Among other more important changes made by the CPRA are:

1. A redefinition of businesses to which it applies. The CPRA will apply to a “business” in California that also satisfies one or more of the following:

  • Annual gross revenues of $25 million in the preceding year (a slight clarification of the CCPA);
  • Annually buys, sells, or shares the personal information of 100,000 or more consumers or households (raising the threshold from 50,000 in the CCPA); or
  • Derives 50 percent or more of its annual revenues from selling or sharing consumers’ personal information; or
  • A person that does business in California but does not meet either of the preceding criteria, but voluntarily certifies to the California Privacy Protection Agency that it agrees to comply with the CPRA.
  • Moreover, the CPRA will require that business entities sharing common control and common branding must also share personal information. This was a gray area under the CCPA that may impact consumer-facing businesses with a substantial number of affiliates with common ownership that may separately interact with consumers.
2. New Individual Right to Correction: The CPRA creates a new right to correct inaccurate personal information, taking into account the nature and purposes of the processing of that information.
3. Creates a new category of “sensitive personal information” (e.g., Social Security Numbers, account log-in and financial data, precise geolocation, race, religion, union membership, email contents) and grants consumers a specific right to limit businesses’ use to that “necessary to perform the services or provide the goods reasonably expected” by an average consumer.
4. Establishes a new “purpose” limitation on the collection, use, and disclosure of personal information, and storage/data minimization limitations so that personal information is not retained longer than is “reasonably necessary” for specific, disclosed purposes. In short, the goal is to prevent the collection of personal information without a clear reason for doing so, and for only so long as “reasonably necessary.”
5. To ensure that the law reaches beyond just “sales” and “selling” of personal information, the CPRA generally adds the word “shares” throughout to reach other types of disclosure, regardless of whether the sharing is with or without consideration. Arguably many instances of “sharing” were already covered by the CCPA, but this provides clarification.
6. Amends the required “Do Not Sell” notice on the home page to read “Do Not Sell or Share” (businesses can implement this provision in several ways) and adds a “Limit the Use of My Sensitive Personal Information” link.
7. Allows consumers to opt-out of behavioral advertising and the profiling of consumers for targeted marketing and imposes disclosure obligations on businesses that engage in behavioral advertising.
8. Adds a specific definition of “consent” to require that it be freely given, specific, informed, and unambiguous.
9. Clarifies that the personal information of persons at least 13 and less than 16 cannot be sold or shared without affirmative consent.
10. Adds a new category of “contractor” in addition to the CCPA’s categories of “service providers” and “third parties” and establishes applicable requirements. The differences between “contractors” and “service providers” are likely to be defined in a future California rulemaking.

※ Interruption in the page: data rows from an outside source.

-- ==== Sys2Proof/Machine/Operands.lean ====
section
/-!
DEFINITION. Operands: the tensor descriptor (R218 to R220), the slots of a context (R371), the bytes and elements a
descriptor reaches (R89 to R94), scaled values (R91, R92, R116, R117), and a context's faults (R83, R144, R350, R394).
-/

namespace Sys2Proof.Machine

/-- A tensor descriptor (R218). -/
structure Desc where
  address : Nat
  e0 : Nat
  e1 : Nat
  e2 : Nat
  e3 : Nat
  s1 : Int
  s2 : Int
  s3 : Int
  scalePtr : Nat
  tensorId : Nat
  vtag : Nat
  slot : Nat
  fmt : Nat
  block : Nat
  j : Bool
  g : Bool
  v : Bool
  deriving DecidableEq, Repr

/-- The field of a record at a byte, of some bytes. -/
def field (bs : List Byte) (at_ len : Nat) : Nat := fromBytes ((bs.drop at_).take len)

/-- Read the 64 bytes of a descriptor (R218). -/
def Desc.ofBytes (bs : List Byte) : Desc :=
  { address := field bs 0x00 8, e0 := field bs 0x08 4, e1 := field bs 0x0C 4, e2 := field bs 0x10 4, e3 := field bs 0x14 4,
    s1 := signedOf 48 (field bs 0x18 6), s2 := signedOf 48 (field bs 0x1E 6), s3 := signedOf 48 (field bs 0x24 6),
    scalePtr := field bs 0x2A 8, tensorId := field bs 0x32 4, vtag := field bs 0x36 2, slot := field bs 0x38 2,
    fmt := bits (field bs 0x3A 1) 0 5, block := bits (field bs 0x3A 1) 5 2, j := bit (field bs 0x3B 1) 0,
    g := bit (field bs 0x3B 1) 1, v := bit (field bs 0x3B 1) 2 }

/-- Elements of a descriptor. -/
def Desc.count (d : Desc) : Nat := d.e0 * d.e1 * d.e2 * d.e3

/-- Runs of dimension 0 (R94). -/
def Desc.runs (d : Desc) : Nat := d.e1 * d.e2 * d.e3

/-- The offset in its tensor space of a global address (R17). -/
def offOf (a : Nat) : Nat := a % 2 ^ 50

/-- The chip number of a global address (R17). -/
def chipOf (a : Nat) : Nat := a / 2 ^ 50

/-- Where run r begins, dimension 1 fastest (R94): the strides are signed, so it may lie below the tensor space. -/
def Desc.runAt (d : Desc) (r : Nat) : Int :=
  let i1 := r % d.e1
  let i2 := r / d.e1 % d.e2
  let i3 := r / d.e1 / d.e2
  (offOf d.address : Int) + i1 * d.s1 + i2 * d.s2 + i3 * d.s3

/-- The offset of run r of a descriptor that stays in its tensor space (R94, R219). -/
def Desc.runOff (d : Desc) (r : Nat) : Nat := (d.runAt r).toNat

/-- The first run that begins below the tensor space (R219). -/
def Desc.sinks (d : Desc) : Option Nat := if d.e0 = 0 then none else (List.range d.runs).find? fun r => decide (d.runAt r < 0)

/-- Bytes of one run (R89). -/
def Desc.runBytes (d : Desc) : Nat := ceilDiv (d.e0 * fmtWidth d.fmt) 8

/-- The offsets a descriptor reaches, run after run. -/
def Desc.offsets (d : Desc) : List Nat :=
  if d.e0 = 0 then []
  else (List.range d.runs).flatMap fun r => (List.range d.runBytes).map fun i => d.runOff r + i

/-- The lowest and highest byte reached (R155); none for an empty tensor. -/
def Desc.span (d : Desc) : Option (Nat × Nat) :=
  match d.offsets with
  | [] => none
  | o :: os => some (os.foldl min o, os.foldl max o)

/-- Bounding ranges of two descriptors intersect. -/
def Desc.meets (a b : Desc) : Bool :=
  match a.span, b.span with
  | some x, some y => overlaps x.1 x.2 y.1 y.2
  | _, _ => false

/-- The bits of element i of a run whose first byte is at off (R89). -/
def State.rawElem (s : State) (n : Nat) (v : VSel) (d : Desc) (r i : Nat) : Nat :=
  let w := fmtWidth d.fmt
  let lo := i * w
  let b0 := d.runOff r + lo / 8
  bits (fromBytes (s.peekBytes n b0 v (ceilDiv (lo % 8 + w) 8))) (lo % 8) w

/-- The raw elements of a tensor, run after run. -/
def State.rawElems (s : State) (n : Nat) (v : VSel) (d : Desc) : List Nat :=
  (List.range d.runs).flatMap fun r => (List.range d.e0).map fun i => s.rawElem n v d r i

/-- The block size of R91. -/
def blockSize (code : Nat) : Nat := 8 * 2 ^ code

/-- Blocks in a run (R94). -/
def Desc.blocksPerRun (d : Desc) (size : Nat) : Nat := ceilDiv d.e0 size

/-- The scale byte of element i of run r: a block's, or the tensor's stored scale (R91, R94, R95). -/
def State.scaleByte (s : State) (n : Nat) (d : Desc) (r i : Nat) : Nat :=
  let p := offOf d.scalePtr
  if d.block = 0 then (s.peek n (p + 4) .plain).toNat
  else (s.peek n (p + 128 + r * d.blocksPerRun (blockSize d.block) + i / blockSize d.block) .plain).toNat

/-- The exponent byte of an FX chunk (R119). A scale pointer of 0 is a scale pointer like another here: its array begins at offset 128 of the
tensor space (log entry 141). -/
def State.chunkByte (s : State) (n : Nat) (d : Desc) (r i : Nat) : Nat :=
  (s.peek n (offOf d.scalePtr + 128 + r * d.blocksPerRun 256 + i / 256) .plain).toNat

/-- The bits of the FX saturation marker (R118). -/
def fxMarker (fmt : Nat) : Nat := if fmt = fmtFX24 then 0x800000 else 0x80000000

/-- The chunk of an FX element holds a saturation marker (R118, R120). -/
def State.chunkMarked (s : State) (n : Nat) (v : VSel) (d : Desc) (r i : Nat) : Bool :=
  let b := i / 256 * 256
  (List.range (min 256 (d.e0 - b))).any fun k => s.rawElem n v d r (b + k) == fxMarker d.fmt

/-- An element's exact scaled value (R91, R92, R117, R120). -/
def State.elemValue (s : State) (n : Nat) (v : VSel) (d : Desc) (r i : Nat) : Num :=
  let w := s.rawElem n v d r i
  if d.fmt = fmtS8 then (if w = 0xFF then .nan else (Num.ofInt 1).scale ((w : Int) - 127))
  else if isFx d.fmt then
    let x := s.chunkByte n d r i
    let f : Int := if d.fmt = fmtFX24 then 22 else 30
    if x = 0xFF ∨ s.chunkMarked n v d r i then .nan
    else (Num.ofInt (signedOf (fmtWidth d.fmt) w)).scale ((x : Int) - 127 - f)
  else if isNarrow d.fmt && d.scalePtr != 0 then
    let sb := s.scaleByte n d r i
    if sb = 0xFF then .nan else (decodeElem d.fmt w).scale ((sb : Int) - 127)
  else decodeElem d.fmt w

/-- A value as an F32 word when it is read into a wide format (R116): the nearest on F32's grid, below 2^-149 the zero of
its sign. Answers the word and whether it counts in scaled_range_count. -/
def readF32 (x : Num) : Nat × Bool :=
  match x with
  | .fin s m e =>
    if m = 0 then (toF32 x, false)
    else if e + Nat.log2 m < -149 then (f32.signed s 0, true)
    else
      let w := toF32 x
      (w, !((ofF32 w).eq x))
  | _ => (toF32 x, false)

/-- An element of a format as an F32 word: a narrow or wide element is read (R116), and one of FX is converted out of it to nearest, which
counts nothing (R100, R102, R120). -/
def readAs (fmt : Nat) (x : Num) : Nat × Bool :=
  if isFx fmt then (let w := toF32 x; (if w = 0x80000000 then 0 else w, false)) else readF32 x

/-- Every element as an F32 word. -/
def State.readF32s (s : State) (n : Nat) (v : VSel) (d : Desc) : List (Nat × Bool) :=
  (List.range d.runs).flatMap fun r => (List.range d.e0).map fun i => readAs d.fmt (s.elemValue n v d r i)

/-! Slots -/

/-- The work on a context. -/
def State.ctxWork (s : State) (c x : Nat) : Option (Nat × Work) :=
  match (s.ctx c x).work with
  | none => none
  | some w => (s.work? w).map fun v => (w, v)

/-- The loaded image of an id. -/
def State.imageOf (s : State) (n id : Nat) : Option (Nat × Image) :=
  (s.tenant n).images.find? fun p => p.2.state == 1 && p.2.imageId == id

/-- The base of image slot i's entry in the tensor space (R367). -/
def imageBase (i : Nat) : Nat := 0x3FFFFC0000000 + (i - 1) * 0x4000000

/-- The descriptor of a slot for the work on a context (R371): the last binding that names it, or the table's. -/
def State.descOf (s : State) (k : Work) (slot : Nat) : Desc :=
  match k.bindings.reverse.find? fun b => b.1 = slot with
  | some b => Desc.ofBytes b.2
  | none =>
    match s.imageOf k.tenant k.imageId with
    | none => Desc.ofBytes []
    | some (i, im) =>
      let table := match im.entries[k.entryIndex]? with
        | some e => e.2.1
        | none => 0
      Desc.ofBytes (s.peekBytes k.tenant (imageBase i + im.tableOffset + table * 0x40000 + slot * 64) .plain 64)

/-- Who a context's work asks as (R271, R272): every work item carries a micro-batch number (log entry 10). -/
def Work.asker (k : Work) : Asker := { n := k.tenant, microBatch := k.microBatch, step := if k.ns then none else some k.step }

/-- The step a work item's conversions and reports belong to. -/
def Work.stepOf (k : Work) : Option Nat := if k.ns then none else some k.step

/-- What an operand breaks. -/
inductive OpFault where
  | descriptor
  | address
  | version
  | poison
  | numeric
  | stack
  deriving DecidableEq, Repr

/-- The cause code of a fault (R624). -/
def OpFault.cause : OpFault → Nat
  | .descriptor => 5
  | .address => 4
  | .version => 7
  | .poison => 3
  | .numeric => 8
  | .stack => 9

/-- What a descriptor itself breaks (R83, R90, R91, R219). -/
def State.descFault (s : State) (n : Nat) (d : Desc) : Bool :=
  decide (0x0E < d.fmt) ||
  (decide (fmtWidth d.fmt = 4) && d.e0 % 2 == 1) || (decide (fmtWidth d.fmt = 6) && d.e0 % 4 != 0) ||
  (isNarrow d.fmt && d.block != 0 && d.scalePtr == 0) ||
  (isFx d.fmt && d.block != 0) ||
  decide (2 ^ 24 < d.e0) || decide (2 ^ 24 < d.e1) || decide (2 ^ 24 < d.e2) || decide (2 ^ 24 < d.e3) ||
  (d.j && !(decide (s.reg (Obj.slotFirst n) ≤ d.slot) &&
    decide (d.slot < s.reg (Obj.slotFirst n) + s.reg (Obj.slotCount n))))

/-- The chip number is not this package's, or some element reached lies below the tensor space or is covered by no entry the tenant may
use (R219, R314, R319). -/
def State.addrFault (s : State) (n : Nat) (d : Desc) (write : Bool) : Bool :=
  decide (chipOf d.address ≠ s.chip) || d.sinks.isSome ||
  d.offsets.any fun o =>
    match s.anyEntry n o with
    | none => true
    | some (_, e) => write && (e.tenant != n || e.image || s.sealedAt n o)

/-- A source is scaled by its tensor's record or its blocks (R91). -/
def Desc.scaled (d : Desc) : Bool := isNarrow d.fmt && d.scalePtr != 0

/-- The places of a tensor's scale array (R94, R119): the block scales, or the chunk exponents. -/
def Desc.scaleOffs (d : Desc) : List Nat :=
  let fx := isFx d.fmt
  if (d.scaled && d.block != 0) || (fx && d.scalePtr != 0) then
    (List.range (d.runs * d.blocksPerRun (if fx then 256 else blockSize d.block))).map fun i => offOf d.scalePtr + 128 + i
  else []

/-- The lowest and highest byte of a scale record and its scale array (R94, R95, R119). -/
def Desc.scaleSpan (d : Desc) : Option (Nat × Nat) :=
  if d.scalePtr = 0 then none else some (offOf d.scalePtr, offOf d.scalePtr + 127 + d.scaleOffs.length)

Consistent with a recent amendment to the CCPA, the CPRA also exempts the personal information of job applicants, employees, and independent contractors from the law until January 1, 2023.

Although the CPRA will take effect on January 1, 2023, some of its consumer rights provisions will “look back” to personal information collected by businesses up to a year before, so data systems need to be in operation by January 1, 2022.
Coming into compliance with the CPRA will require a business to:
  • Review how it collects and uses consumer personal data and identify the purpose for doing so;
  • Confirm or, if necessary, modify its practices so that it retains only personal information that is “necessary and proportionate” for processing;
  • Identify what “sensitive personal information” (including precise geolocation data) it possesses and treat it appropriately;
  • Possibly revise its IT system to implement the new obligations, including the new “right to correct”;
  • Provide additional information in its website privacy policy and mailed/published privacy notices to conform to new requirements specified in the CPRA;
  • Negotiate written contracts with nearly every business to which it sells or shares consumer personal information;
  • Review its arrangements with digital marketing providers to assess their ability to comply with the opt-out of targeted marketing based on personal profiles;
  • Review and as needed strengthen their data security.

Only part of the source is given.